◆ **Material provided**
__________________________________________________

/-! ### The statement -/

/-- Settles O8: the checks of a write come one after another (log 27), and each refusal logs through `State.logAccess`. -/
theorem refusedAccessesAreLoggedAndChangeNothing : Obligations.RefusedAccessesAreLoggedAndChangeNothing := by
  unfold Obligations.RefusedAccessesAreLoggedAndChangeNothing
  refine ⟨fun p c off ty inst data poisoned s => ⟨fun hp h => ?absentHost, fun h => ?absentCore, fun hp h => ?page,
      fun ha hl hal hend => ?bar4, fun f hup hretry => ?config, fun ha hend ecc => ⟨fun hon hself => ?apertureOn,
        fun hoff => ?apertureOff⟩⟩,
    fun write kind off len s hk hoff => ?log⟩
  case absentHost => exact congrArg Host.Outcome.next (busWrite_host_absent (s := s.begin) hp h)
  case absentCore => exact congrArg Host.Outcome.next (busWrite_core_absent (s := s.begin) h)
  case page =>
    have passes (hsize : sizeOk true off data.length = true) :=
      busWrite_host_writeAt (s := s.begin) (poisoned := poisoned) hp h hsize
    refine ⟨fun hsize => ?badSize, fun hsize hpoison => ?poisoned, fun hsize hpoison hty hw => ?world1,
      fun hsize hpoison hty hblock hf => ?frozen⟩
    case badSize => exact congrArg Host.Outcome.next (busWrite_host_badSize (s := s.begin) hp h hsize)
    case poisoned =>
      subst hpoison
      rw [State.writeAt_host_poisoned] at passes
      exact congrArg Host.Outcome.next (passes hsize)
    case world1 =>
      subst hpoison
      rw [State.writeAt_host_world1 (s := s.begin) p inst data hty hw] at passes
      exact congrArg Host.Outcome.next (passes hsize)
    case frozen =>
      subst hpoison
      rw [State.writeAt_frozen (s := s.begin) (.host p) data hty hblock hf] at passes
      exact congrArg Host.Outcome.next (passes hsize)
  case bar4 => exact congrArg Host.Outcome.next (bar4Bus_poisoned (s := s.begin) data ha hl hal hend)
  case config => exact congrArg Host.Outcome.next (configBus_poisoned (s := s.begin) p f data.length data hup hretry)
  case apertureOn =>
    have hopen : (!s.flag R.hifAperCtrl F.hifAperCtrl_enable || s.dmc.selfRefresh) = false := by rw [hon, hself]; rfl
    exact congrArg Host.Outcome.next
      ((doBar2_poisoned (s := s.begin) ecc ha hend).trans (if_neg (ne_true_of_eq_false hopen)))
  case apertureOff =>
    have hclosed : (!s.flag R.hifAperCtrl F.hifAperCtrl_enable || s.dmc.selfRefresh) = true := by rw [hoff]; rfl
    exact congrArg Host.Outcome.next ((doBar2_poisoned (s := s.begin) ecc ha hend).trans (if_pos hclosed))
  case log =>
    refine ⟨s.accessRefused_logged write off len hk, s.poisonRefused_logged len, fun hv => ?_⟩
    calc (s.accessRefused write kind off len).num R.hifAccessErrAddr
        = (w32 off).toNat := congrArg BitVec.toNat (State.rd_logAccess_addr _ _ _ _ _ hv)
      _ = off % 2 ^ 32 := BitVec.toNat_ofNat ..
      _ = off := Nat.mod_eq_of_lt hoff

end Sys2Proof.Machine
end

__________________________________________________

◆ **Problem to solve**
Lines from the top of the data above through the line containing "fun ha hl hal" must be repeated exactly. All other lines stay out.

◆ **Answer box**
/-! ### The statement -/

/-- Settles O8: the checks of a write come one after another (log 27), and each refusal logs through `State.logAccess`. -/
theorem refusedAccessesAreLoggedAndChangeNothing : Obligations.RefusedAccessesAreLoggedAndChangeNothing := by
  unfold Obligations.RefusedAccessesAreLoggedAndChangeNothing
  refine ⟨fun p c off ty inst data poisoned s => ⟨fun hp h => ?absentHost, fun h => ?absentCore, fun hp h => ?page,
      fun ha hl hal hend => ?bar4, fun f hup hretry => ?config, fun ha hend ecc => ⟨fun hon hself => ?apertureOn,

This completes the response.